Replicating Data to Hadoop
Syniti Replicate allows you to replicate data from relational database tables to the Hadoop Distributive File System (HDFS) using Refresh or Snapshot, replication: a one-time complete replication from any major relational database source to HDFS as a target, according to replication settings and scripts. You can control the timing of the replication, identify the columns to be replicated and add scripts to transform data during replication. For more specific information about replicating to Hadoop, see the Setup Guide for Hadoop, available from the Help Center.

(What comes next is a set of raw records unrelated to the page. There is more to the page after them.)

-- ==== Sys2Proof/Machine/Channels.lean ====
section
/-!
DEFINITION. The words on the channels: the status codes and the response word (30_encoding R80, R81), the widths of the
command, response and request words (R71, R80, R83) and of the register `EW` (10_state R23).
-/

namespace Sys2Proof.Machine

/-- The status codes (30_encoding R81). -/
def statusCode : Status → BitVec 3
  | .ok => 0#3
  | .data => 1#3
  | .endOfSequence => 2#3
  | .errInvalidArgument => 3#3
  | .errEntropy => 4#3
  | .errRange => 5#3
  | .errIllegal => 6#3
  | .errNoSeq => 7#3

/-- The error statuses are the codes 3 to 7 (60_exceptions R160). -/
def isError (st : Status) : Bool := decide (3 ≤ (statusCode st).toNat)

/-- The bytes an instance can ask for at once, `ceil(W_MAX / 8)` (20_memory R60); none when `W_MAX` is unbounded. -/
def maxRequest (p : Params) : Option Nat := p.wMax.map fun m => (m + 7) / 8

/-- The width of the command word, `8 + ARGW` (30_encoding R71). -/
def commandWidth (p : Params) : Option Nat := p.wMax.map fun _ => 8 + p.argw

/-- The width of the response word, `3 + W_MAX + ECW` (30_encoding R80). -/
def responseWidth (p : Params) : Option Nat := p.wMax.map fun m => 3 + m + p.ecw

/-- The width of the request word, `ceil(log2(ceil(W_MAX/8) + 1))` (30_encoding R83). -/
def requestWidth (p : Params) : Option Nat := (maxRequest p).map fun k => ceilLog2 (k + 1)

/-- The width of the register `EW`, `ceil(log2(W_MAX + 1))` (10_state R23). -/
def ewWidth (p : Params) : Option Nat := p.wMax.map fun m => ceilLog2 (m + 1)

/-- The response word `RW`: `status` in bits `2:0`, `pat` in the `W_MAX` bits above, `ecode` in the `ECW` bits above that
(30_encoding R80). An unbounded instance has no such word (assumption log 2). -/
def responseWord (p : Params) (r : Response) : Option Nat :=
  match p.wMax with
  | none => none
  | some m => some ((statusCode r.status).toNat + (r.pat % 2 ^ m) * 2 ^ 3 + (r.ecode % 2 ^ p.ecw) * 2 ^ (3 + m))

end Sys2Proof.Machine
end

To set up a target connection for Hadoop:
-
In the Metadata Explorer, select the Targets node.
-
From the right mouse button menu, choose Add New Connection.
-
In the Target Connection Wizard Provider field, select the Hadoop HDFS option.
-
In the Set Connection String page, set the following properties:
Output Folder
An existing folder on the system that is running Syniti Replicate for files associated with replications to Hadoop
Hostname
The server name for the system running Hadoop
Username
The user name for the Hadoop instance
Password_KeyFile
Either a password or more typically a key file (.ppk extension)
Path to Binary
The pathname to the Hadoop executable, including "hadoop". For example, "/home/ubuntu/hadoop-2.7.7/bin/hadoop". To locate the executable, you can run the command "which hadoop" from your SSH session.
Target Directory
HDFS directory where files will be uploaded
Working Directory
Temporary server directory where files will be stored before moving them to HDFS. Files are managed by Syniti Replicate.
Output Folder Archive
Optional. Provides a local copy of data replicated to Hadoop. Data is not managed by Syniti Replicate, so the files must be managed manually and could grow quickly.
Add Transactional Info
Set to Yes if performing mirroring replications
-
Click Next to view the Select Tables screen.
If this is the first time you have created a connection using the output folder defined above, the table display will be empty. However, as the folder is populated with output files, those fie structures are displayed as tables in this view. You can then select one or more. -
Click Next to display the Actions screen,
-
Optionally choose to continue with creating replications once the wizard is complete.
-
Click Next to display the summary, then click Finish to create the connection.
The next step is to set up replications from whichever source connection you have defined to the file target for Hadoop.